Ixtapa reopens its doors after
being linked to E.coli cases
Snohomish Health District reports that 21 cases of the E.coli virus have been connected to the restaurant since the first case was reported on Oct. 7.
“The current count is 18 of 21 sick people linked to the restaurant by having eaten food there,” Snohomish Health District spokesperson Suzanne Pate said. “One of the original cases was discovered to be a ‘secondary’ case who had not consumed food there but was in close contact with someone who had.”
Ixtapa has been in business in Lake Stevens for over 17 years and has never had any problems with the health and safety of the restaurant, owner Francisco Barajas said.
The Barajas family has lived in Lake Stevens for decades and raised children in this community, a community they love and support on a constant basis.
“We donate to churches, sponsoring sports teams and all community sports including the high school,” Eddie Barajas, the owner’s son and Manager of the restaurant said.
“We worry about the community, you never want something like this to happen,” Francisco said.
While the Health District may not ever know exactly where the E.coli came from, they are quick to point out that the Barajas have been nothing but open and helpful throughout the entire investigation.
“We might never discover what specific food caused the outbreak,” Pate said. “The menu offers many entrees and side dishes and a fair number of those use combinations of ingredients in various measures per recipe. Epidemiologically, we are hunting for a needle in a haystack.”
The Barajas have thrown out everything from food to silverware, in hopes of stopping any further contamination.
“We’ve been doing everything they’ve (the Health District) has asked us to do,” Alfredo Barajas said. “We’ve been in contact with the Health District for over a week.”
“We want to be part of the solution and not part of the problem,” Eddie explained.
Concern for their ill customers has been weighing heavily on their minds, but they have seen great support from the community since reopening their doors last Thursday.

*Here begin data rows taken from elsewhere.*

/-- States and operands that meet the hypotheses of every clause of CoreComparison (its values at the ends of their ranges among them). -/
theorem witness_core_comparison :
    (∃ m : Mismatch, ∃ s : State,
     s.unitCompared ↑m.unit = true ∧ differingLanes m ≠ 0 ∧ s.regBit LOCK.STATUS 31 = false ∧ s.pair.handover = none ∧ (countedFaults s).length <
       s.regFld LOCK.CFG 23 16) ∧
    (∃ m : Mismatch, ∃ s : State, (s.unitCompared ↑m.unit = false ∨ differingLanes m = 0)) ∧
    (∃ _ : Mismatch, ∃ s : State, s.regBit LOCK.STATUS 31 = true) ∧
    (∃ s : State, s.lock.toOut = true ∧ s.role ≠ Role.out) ∧
    (∃ levels : BitVec 3, ∃ s : State,
     s.regBit LOCK.STATUS 31 = false ∧ s.pair.handover = none ∧ (s.frame.stage = 3 ∨ s.frame.stage = 4) ∧ (countedFaults s).length < s.regFld LOCK.CFG
       23 16 ∧ levels = safetyLevels s) ∧
    (∃ levels : BitVec 3, ∃ s : State,
     s.regBit LOCK.STATUS 31 = false ∧ s.pair.handover = none ∧ (s.frame.stage = 3 ∨ s.frame.stage = 4) ∧ (countedFaults s).length < s.regFld LOCK.CFG
       23 16 ∧ levels ≠ safetyLevels s ∧ s.lock.disagree = 0) ∧
    (∃ levels : BitVec 3, ∃ s : State,
     s.regBit LOCK.STATUS 31 = false ∧ s.pair.handover = none ∧ (s.frame.stage = 3 ∨ s.frame.stage = 4) ∧ (countedFaults s).length < s.regFld LOCK.CFG
       23 16 ∧ levels ≠ safetyLevels s ∧ 1 ≤ s.lock.disagree) ∧
    (∃ detected : BitVec 4, ∃ s : State,
     s.frame.stage = 3 ∧ s.regBit LOCK.CFG 4 = true ∧ s.tested = true ∧ s.regBit LOCK.STATUS 31 = false ∧ s.pair.handover = none ∧
       (countedFaults s).length < s.regFld LOCK.CFG 23 16 ∧ undetected s detected = []) ∧
    (∃ detected : BitVec 4, ∃ s : State, ∃ u : ℕ, ∃ rest : List ℕ,
     s.frame.stage = 3 ∧ s.regBit LOCK.CFG 4 = true ∧ s.tested = true ∧ s.regBit LOCK.STATUS 31 = false ∧ s.pair.handover = none ∧
       (countedFaults s).length < s.regFld LOCK.CFG 23 16 ∧ undetected s detected = u :: rest) ∧
    (∃ r : TestResult, ∃ s : State,
     s.role = Role.init ∧ s.regFld LOCK.TEST_STATUS 31 28 < 2 ∧ failedUnits s r = [] ∧ s.regBit LOCK.STATUS 28 = false ∧ s.regFld LOCK.STATUS 26 24 =
       0) ∧
    (∃ r : TestResult, ∃ s : State, ∃ u : ℕ, ∃ rest : List ℕ,
     s.role = Role.init ∧ s.regFld LOCK.TEST_STATUS 31 28 < 2 ∧ failedUnits s r = u :: rest ∧ s.regBit LOCK.STATUS 28 = false) ∧
    (∃ p : Pkt, ∃ x : Session, ∃ s : State, MayWrite s p x LOCK.TEST_RUN 21573 ∧ s.role = Role.out ∧ s.mode = RunMode.stop) ∧
    (∃ p : Pkt, ∃ x : Session, ∃ s : State, MayWrite s p x LOCK.TEST_RUN 21573 ∧ (s.role ≠ Role.out ∨ s.mode ≠ RunMode.stop)) ∧
    (∃ p : Pkt, ∃ x : Session, ∃ v : Word, ∃ s : State, MayWrite s p x LOCK.CLEAR v ∧ bit v 8 = true ∧ bit v 0 = false) ∧
    (∃ r : TestResult, ∃ s : State, s.lock.restoring = true ∧ failedUnits s r = [] ∧ s.regBit LOCK.STATUS 28 = false) ∧
    (∃ r : TestResult, ∃ s : State, ∃ u : ℕ, ∃ rest : List ℕ, s.lock.restoring = true ∧ failedUnits s r = u :: rest) ∧
    (∃ k : Fin 2, ∃ pairs : ℕ, ∃ until_ : ℕ, ∃ s : State,
     s.mode = RunMode.hold ∧ s.regBit LOCK.STATUS (16 + ↑k) = true ∧ s.trust.cert = some (pairs, until_) ∧ pairs.testBit ↑k = true) ∧
    (∃ _ : Fin 2, ∃ s : State, s.mode ≠ RunMode.hold) :=
  ⟨⟨{ unit := 3, lanes := 0x80000000, pc := 5, bits := 6, cycle := 7 }, withImg act, by decide +kernel⟩,
   ⟨{ unit := 3, lanes := 0x80000000, pc := 5, bits := 6, cycle := 7 }, withImg act .hold, by decide +kernel⟩,
   ⟨{ unit := 3, lanes := 0x80000000, pc := 5, bits := 6, cycle := 7 }, st [(LOCK.STATUS, 0xC0000000)] (withImg act), by decide +kernel⟩,
   ⟨{ withImg act with lock := { toOut := true } }, by decide +kernel⟩,
   ⟨safetyLevels (withImg act), (let b := { withImg act with lock := { disagree := 1 } }; { b with frame := { b.frame with stage := 4 } }),
    by decide +kernel⟩,
   ⟨7, (let b := withImg act; { b with frame := { b.frame with stage := 4 } }), by decide +kernel⟩,
   ⟨7, (let b := { withImg act with lock := { disagree := 1 } }; { b with frame := { b.frame with stage := 3 } }), by decide +kernel⟩,
   ⟨15, (let b := st [(LOCK.CFG, 0x00030010)] (withImg act); { b with frame := { b.frame with stage := 3 } }), by decide +kernel⟩,
   ⟨7, (let b := st [(LOCK.CFG, 0x00030010)] (withImg act); { b with frame := { b.frame with stage := 3 } }), 3, [], by decide +kernel⟩,
   ⟨{ cx0 := 0, cx1 := 0, cx2 := 0, loop := 0, micros := 900 }, { State.reset with lock := { cutOff := true } }, by decide +kernel⟩,
   ⟨{ cx0 := 0, cx1 := 0, cx2 := 0, loop := 0x80000000, micros := 900 }, State.reset, 3, [], by decide +kernel⟩,
   ⟨pk, ses 3, withImg { lead with role := .out } .stop, mayWrite_of (by decide +kernel), by decide +kernel⟩,
   ⟨pk, ses 3, withImg { lead with role := .out } .safe, mayWrite_of (by decide +kernel), by decide +kernel⟩,
   ⟨pk, ses 3, 0x100, st [(LOCK.STATUS, 0x10000000)] lead, mayWrite_of (by decide +kernel), by decide +kernel⟩,
   ⟨{ cx0 := 0, cx1 := 0, cx2 := 0, loop := 0, micros := 900 }, { withImg act .hold with lock := { restoring := true } }, by decide +kernel⟩,
   ⟨{ cx0 := 0, cx1 := 0, cx2 := 0x80000000000000000000000000000000, loop := 0, micros := 900 },
    { withImg act .hold with lock := { restoring := true } }, 2, [], by decide +kernel⟩,
   ⟨1, 2, 99, { st [(LOCK.STATUS, 0x00020000)] { act with mode := .hold } with trust := { cert := some (2, 99) } }, by decide +kernel⟩,
   ⟨7, (let b := { withImg act with lock := { disagree := 1 } }; { b with frame := { b.frame with stage := 3 } }), by decide +kernel⟩⟩

/-- States and operands that meet the hypotheses of every clause of HeartbeatPaths (its values at the ends of their ranges among them). -/
theorem witness_heartbeat_paths :
    (∃ h : Heartbeat, ∃ _ : Bool, ∃ s : State, heartbeatIntact h = true ∧ s.frame.overruns = [] ∧ h.frameIndex = BitVec.ofNat 32 (s.timeIndex 0)) ∧
    (∃ h : Heartbeat, ∃ _ : Bool, ∃ s : State, heartbeatIntact h = true ∧ s.frame.overruns = [] ∧ s.pair.ownNow = none ∧ s.frame.sw = none) ∧
    (∃ h : Heartbeat, ∃ _ : Bool, ∃ own : Dword, ∃ s : State,
     heartbeatIntact h = true ∧ s.frame.overruns = [] ∧ s.frame.sw = none ∧ h.frameIndex = BitVec.ofNat 32 (s.timeIndex 0) ∧ s.pair.ownNow = some own
       ∧ (s.role = Role.active ∧ h.role = Role.standby ∨ s.role = Role.standby ∧ h.role = Role.active) ∧ s.pair.handover = none ∧ own = h.digest) ∧
    (∃ h : Heartbeat, ∃ _ : Bool, ∃ own : Dword, ∃ s : State,
     heartbeatIntact h = true ∧ s.frame.overruns = [] ∧ s.frame.sw = none ∧ h.frameIndex = BitVec.ofNat 32 (s.timeIndex 0) ∧ s.pair.ownNow = some own
       ∧ (s.role = Role.active ∧ h.role = Role.standby ∨ s.role = Role.standby ∧ h.role = Role.active) ∧ s.pair.handover = none ∧ own ≠ h.digest ∧
       s.pair.mismatch = none) ∧
    (∃ h : Heartbeat, ∃ _ : Bool, ∃ _ : State, heartbeatIntact h = false) ∧
    (∃ s : State, s.pair.tandem.seen = true ∧ s.pair.tandem.lost = false ∧ 9 ≤ s.pair.tandem.good) ∧
    (∃ s : State,
     s.pair.tandem.seen = false ∧ s.pair.tandem.up = true ∧ s.pair.tandem.lost = false ∧ s.pair.tandem.misses = 2 ∧ s.pair.pulse.lost = false ∧
       s.pair.degraded = false ∧ s.pair.handover = none ∧ s.role ≠ Role.track) ∧
    (∃ offset : ℤ, ∃ _ : State, offset.natAbs ≤ 100) ∧
    (∃ offset : ℤ, ∃ _ : State, 100 < offset.natAbs) ∧
    (∃ s : State, s.pair.pulse.seen = true ∧ s.pair.pulse.lost = false) ∧
    (∃ s : State,
     s.pair.pulse.seen = false ∧ s.pair.pulse.up = true ∧ s.pair.pulse.lost = false ∧ s.pair.pulse.misses = 2 ∧ s.pair.tandem.lost = false ∧
       s.pair.degraded = false ∧ s.pair.handover = none) ∧
    (∃ present : Bool, ∃ _ : State, present = false) :=
  ⟨⟨okBeat, true, withImg act, by decide +kernel⟩,
   ⟨okBeat, true, withImg act, by decide +kernel⟩,
   ⟨okBeat, true, 5, { withImg act with pair := { act.pair with ownNow := some 5 } }, by decide +kernel⟩,
   ⟨beat { okBeat with role := .active }, true, 6, { withImg foll with pair := { foll.pair with ownNow := some 6 } }, by decide +kernel⟩,
   ⟨{ okBeat with digest := 6 }, true, withImg act, by decide +kernel⟩,
   ⟨{ act with pair := { tandem := { seen := true, misses := 2, good := 9 } } }, by decide +kernel⟩,
   ⟨{ act with pair := { act.pair with tandem := { up := true, misses := 2 } } }, by decide +kernel⟩,
   ⟨-100, act, by decide +kernel⟩,
   ⟨101, act, by decide +kernel⟩,
   ⟨{ act with pair := { pulse := { seen := true, misses := 2, good := 9 } } }, by decide +kernel⟩,
   ⟨{ act with pair := { act.pair with pulse := { up := true, misses := 2 } } }, by decide +kernel⟩,
   ⟨-100, act, by decide +kernel⟩⟩

/-- States and operands that meet the hypotheses of every clause of YokeMoves (its values at the ends of their ranges among them). -/
theorem witness_yoke_moves :
    (∃ s : State, claimWanted s = true) ∧
    (∃ s : State, claimWanted s = false) ∧
    (∃ y : YokeLines, ∃ _ : Half, ∃ _ : Word, ∃ s : State,
     s.pair.claim = true ∧ s.pair.grant = false ∧ y.sharePartner = false ∧ s.pair.grantPartner = true) ∧
    (∃ _ : YokeLines, ∃ _ : Half, ∃ _ : Word, ∃ s : State, s.pair.claim = false) ∧
    (∃ _ : YokeLines, ∃ s : State, s.pair.grant = true) ∧
    (∃ _ : Bool, ∃ _ : Word, ∃ h : Handover, ∃ s : State, s.pair.handover = some h ∧ h.sharing = true ∧ h.giver = true) ∧
    (∃ _ : Bool, ∃ err : Word, ∃ h : Handover, ∃ s : State, s.pair.handover = some h ∧ h.sharing = true ∧ h.giver = false ∧ BitVec.toNat err ≤ 100) ∧
    (∃ _ : Bool, ∃ err : Word, ∃ h : Handover, ∃ s : State, s.pair.handover = some h ∧ h.sharing = true ∧ h.giver = false ∧ 100 < BitVec.toNat err) ∧
    (∃ s : State, s.pair.grant = false ∧ s.pair.grantPartner = false) ∧
    (∃ s : State, (s.pair.grant = true ∨ s.pair.grantPartner = true)) :=
  ⟨⟨{ withImg act with pair := { act.pair with claim := false } }, by decide +kernel⟩,
   ⟨{ withImg act with pair := { act.pair with clamped := true } }, by decide +kernel⟩,
   ⟨{ claimPartner := true, grantPartner := false, sharePartner := false, takeoverIn := false }, 5, 6,
    { withImg act with pair := { act.pair with grant := false, grantPartner := true } }, by decide +kernel⟩,
   ⟨{ claimPartner := true, grantPartner := false, sharePartner := true, takeoverIn := false }, 5, 6,
    { withImg act with pair := { act.pair with claim := false, grant := false } }, by decide +kernel⟩,
   ⟨{ claimPartner := true, grantPartner := true, sharePartner := true, takeoverIn := false }, withImg act, by decide +kernel⟩,
   ⟨false, 5, { tick := 5 * secUnits, by_ := some (requesterOf pk), confirmed := true, giver := true, sharing := true },
    { withImg act with
      pair := { act.pair with
                handover := some
                  ({ tick := 5 * secUnits, by_ := some (requesterOf pk), confirmed := true, giver := true, sharing := true } : Handover) } },
    by decide +kernel⟩,
   ⟨true, 5, { tick := 5 * secUnits, by_ := none, confirmed := true, giver := false, sharing := true },
    { withImg foll with
      pair :=
        { act.pair with handover := some ({ tick := 5 * secUnits, by_ := none, confirmed := true, giver := false, sharing := true } : Handover) } },
    by decide +kernel⟩,
   ⟨true, 101, { tick := 5 * secUnits, by_ := none, confirmed := true, giver := false, sharing := true },
    { withImg foll with
      pair :=
        { act.pair with handover := some ({ tick := 5 * secUnits, by_ := none, confirmed := true, giver := false, sharing := true } : Handover) } },
    by decide +kernel⟩,
   ⟨{ withImg foll with pair := { ungrantedAt := 7 } }, by decide +kernel⟩,
   ⟨{ withImg act with pair := { act.pair with claim := false } }, by decide +kernel⟩⟩
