-- ==== Sys2Proof/Machine/Step.lean ====
section
/-! DEFINITION. One step of the machine: the core takes the next command of the host's stream, executes it to
completion and gives its response (spec/20_memory.md R45, R47, spec/30_encoding.md R60). -/

namespace Sys2Proof.Machine

/-- One step. With no command presented the core is idle and nothing changes (R191; log 6). A word the decoder
rejects is IllegalCommand, reported before anything else about the command (R174, R177). -/
def step (s : State) : Host.Outcome State Fault Refusal :=
  match s.pending with
  | [] => .next s
  | c :: rest =>
    match decode c.cmd with
    | .ok i => exec i (s.accept c rest)
    | .error _ => .next ((s.accept c rest).raise .illegalCommand)

/-- `s` with the command word `w` presented next, its operand ports 0 and empty (R67, the `.word` form; log 6). -/
def State.withFetchWord (s : State) (nbits w : Nat) : State :=
  { s with pending := ⟨BitVec.ofNat 32 (w % 2 ^ nbits), 0, 0, []⟩ :: s.pending }

end Sys2Proof.Machine
end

“We have been thinking about the people who have gotten ill in our prayers,” Alfredo said. “Since we have reopened a lot of people in the community have come in to eat and support us including firefighters, police officers, business owners and our regular customers. We have even better service and better food than we had before.”
One of the E.coli patients, a Lake Stevens resident, found out that he had the bacteria after showing up at the emergency room.
“He realized that he had E.coli after a phone call from the Everett Clinic lab to my cell phone while we were in the Emergency Room at Providence’s Colby campus,” his wife said. “The lab called my cell with the result which immediately bought us a ticket into a private room, due to his ‘communicable’ disease status.”
This family says that both the Snohomish Health District and Ixtapa have been very receptive to their needs and have handled the situation in an extremely professional manner.
“We would like Lake Stevens to know that we commend the quick work of the Snohomish County Health Department in locating the source of the outbreak,” she said. “We applaud Ixtapa for cooperating with authorities immediately so that no further public risk was made and we hope that all those affected recover without any long term health problems because of it. The Ixtapa restaurant has been a vital and generous fixture of the Lake Stevens community for many, many years. We hope that nothing like this ever happens in our community again.”
The Barajas are working hard to see that it doesn’t.
“We are doing everything we can to make sure this doesn’t happen again,” Eddie said.
Patients ranging in age from nine years old to 75 years old have been infected with the bacteria. Symptoms include bloody diarrhea and stomach cramping with little or no fever.